Since Edney—the co-editor, with Mary Pedley, of The History of Cartography.IV. Cartography in the European Enlightenment (Chicago, 2019)—is one of the leading names in the field, readers might be misled into thinking that the book under review is a history of cartography. However, unlike Norman Thrower's Maps and Civilization: Cartography in Culture and Society (Chicago, 1972), this book is not a history of cartography but a history of the ideal of cartography. Edney shifts the view because cartography—as an autonomous field of study—does not exist in his view. Indeed, the epigraph for Chapter 1 says, "There is no such thing as cartography and this is a book about it" (1).

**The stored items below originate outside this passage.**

/-- What ACC.EXPORT refuses (R225, R226). (DEDUCED: log entry 61) -/
def Cmd.exportBad (c : Cmd) : Bool :=
  c.tileBad || bits (c.m 0) 52 12 != 0 || decide (4 < c.expRm) || !(exportFormats c.akind).contains c.dfmt ||
  !mult64 c.dstride || !mult64 c.daddr || decide (2 ^ 20 < c.daddr + (c.tm - 1) * c.dstride + rowBytes c.dfmt c.tn)

def Cmd.scaleCols (c : Cmd) : Bool := bit (c.m 0) 52
def Cmd.vaddr (c : Cmd) : Nat := bits (c.m 0) 32 20

/-- What ACC.SCALE refuses (R225, R227). (DEDUCED: log entry 61) -/
def Cmd.scaleBad (c : Cmd) : Bool :=
  c.tileBad || bits (c.m 0) 53 11 != 0 || c.akind == 2 || !mult64 c.vaddr ||
  (c.scaleCols && decide (2 ^ 20 < c.vaddr + 4 * c.tn))

/-- The elements of row `i` of a tile, and the mark of the row in each of its banks. -/
def Core.tileRow (co : Core) (c : Cmd) (i : Nat) : List Nat × List Bool :=
  let rows := (List.range c.tbanks).map fun q => look {} co.acc ((c.accb + q) * 128 + i)
  ((rows.flatMap fun r => elems r.bits (fmtWidth (akindFmt c.akind))).take c.tn, rows.map AccRow.psn)

/-- The bank, counted from the tile's first, that byte `j` of an exported row comes from: its element's, or for a byte of a packet that
of its block; none for padding, a packet's band scale and its reserved bytes. -/
def Cmd.srcBank (c : Cmd) (j : Nat) : Option Nat :=
  let k := blockLen c.dfmt
  let o := j % 64
  let b := if o < 48 then o / (k / 2) else o - 48
  let e := if fmtPacket.contains c.dfmt then (if b < 96 / k then 96 * (j / 64) + k * b else c.tn) else j / fmtBytes c.dfmt
  if e < c.tn then some (e / accPer (akindFmt c.akind)) else none

/-- Whether a unit written of a row at `base` holds a byte that comes from a marked bank row (R226). -/
def Cmd.unitMarked (c : Cmd) (marks : List Bool) (base n u : Nat) : Bool :=
  (List.range 8).any fun j =>
    decide (base ≤ 8 * u + j) && decide (8 * u + j < base + n) &&
    (match c.srcBank (8 * u + j - base) with | some q => nth false marks q | none => false)

/-- The bytes that ACC.EXPORT writes for a row of elements, and the flags of their conversions (R226). -/
def Cmd.exportRow (c : Cmd) (xs : List Nat) : List Byte × Nat :=
  let src := akindFmt c.akind
  if fmtPacket.contains c.dfmt then
    let ps := (chunks 96 xs.length (xs.map (fpDecode (fpOf src)))).map (packetOf c.dfmt (bits (c.m 1) 32 16) c.expRm)
    (ps.flatMap fun p => leBytes 64 p.1, ps.foldl (fun fl p => fl ||| p.2) 0)
  else
    let ys := xs.map (convert c.dfmt src { mode := c.expRm })
    (ys.flatMap fun y => leBytes (fmtBytes c.dfmt) y.1, ys.foldl (fun fl y => fl ||| y.2) 0)

/-- The rows of group `g`. -/
def Cmd.groupRows (c : Cmd) (g : Nat) : List Nat := (List.range c.tm).filter fun i => i / 8 == g

/-- Where ACC.EXPORT writes row `i`. -/
def Cmd.rowAt (c : Cmd) (i : Nat) : Nat := c.daddr + i * c.dstride

/-- A unit of a row still to be written: the row and the unit. -/
def exportKey (i u : Nat) : Nat := i * 2 ^ 17 + u

/-- ACC.EXPORT writes one unit, the rows of the group in order. -/
def exportWrite (r : State × Cmd) (key : Nat) : State × Cmd :=
  let s := r.1
  let c := r.2
  let u := key % 2 ^ 17
  let i := key / 2 ^ 17
  let g := s.locReach c (spaceLoc 0) u
  if (c.todo.find? fun k => k % 2 ^ 17 == u) ≠ some key then r
  else if !g.2 then (g.1, c)
  else
    let s := g.1
    let row := (s.core c.core).tileRow c i
    let bs := (c.exportRow row.1).1
    let p := unitPart u (c.rowAt i) bs
    (s.writeLoc c (spaceLoc 0) u p.1 p.2 (c.unitMarked row.2 (c.rowAt i) bs.length u), { c with todo := c.todo.erase key })

/-- A group of rows enters the work of ACC.EXPORT. -/
def Cmd.openGroup (c : Cmd) (co : Core) : Cmd :=
  let rows := c.groupRows c.progress
  { c with
    phase := 1
    todo := rows.flatMap fun i => (unitsOf (c.rowAt i) (rowBytes c.dfmt c.tn)).map (exportKey i)
    conds := rows.foldl (fun fl i => fl ||| (c.exportRow (co.tileRow c i).1).2) c.conds
    blockPsn := c.blockPsn || rows.any fun i => (co.tileRow c i).2.contains true }

/-- CLR: the tile's banks are zeroed and their marks cleared. -/
def Core.clearBanks (co : Core) (banks : List Nat) : Core :=
  { co with acc := co.acc.filter fun e => !banks.contains (e.1 / 128) }

/-- ACC.EXPORT writes the units given of its group of eight rows, and with `go` all the rest. -/
def exportAdvance (units : List Nat) (go : Bool) (s : State) (c : Cmd) : State × Cmd :=
  let c := if c.phase = 0 then c.openGroup (s.core c.core) else c
  let r := units.foldl exportWrite (s, c)
  let r := if go then r.2.todo.foldl exportWrite r else r
  if !r.2.todo.isEmpty then r
  else
    let c : Cmd := { r.2 with phase := 0, progress := r.2.progress + 1 }
    if 8 * c.progress < c.tm then (r.1, c)
    else
      let co := r.1.core c.core
      let s := if bit (c.m 1) 23 then r.1.setCore c.core (co.clearBanks (tileBanks c.accb c.tn (accPer (akindFmt c.akind)))) else r.1
      (s, c.goodEnd)

/-- The product of three factors rounded once (R227). (DEDUCED: log entry 116) -/
def scaleElem (f : FpFmt) (x a v : Fp) : Nat × Nat :=
  let l := [x, a, v]
  let zero (y : Fp) : Bool := match y with | .zero _ => true | _ => false
  let inf (y : Fp) : Bool := match y with | .inf _ => true | _ => false
  if l.any Fp.isNan then (f.qnan, 0)
  else if l.any zero && l.any inf then invalidRes f
  else fpRound f rne (fpMul (fpMul x a) v)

Cartography: The Ideal and Its History is a provocative analysis of the history of cartography's epistemology and specifically a call for the abandonment of the term cartography and the conception of maps as an undifferentiated group of objects all of which can be studied in the same manner. Edney rejects the idea of the normative map—which in the mid-twentieth century was defined as a graphic representation of all or a part of the earth drawn to scale upon a plane—and he criticizes normative and sociocultural approaches to the study of the history of mapping. Instead, he advances a processual approach that focuses on the ways in which people produce, circulate, and consume maps. He believes that the process that gave rise to maps is more the proper subject of analysis than the maps themselves.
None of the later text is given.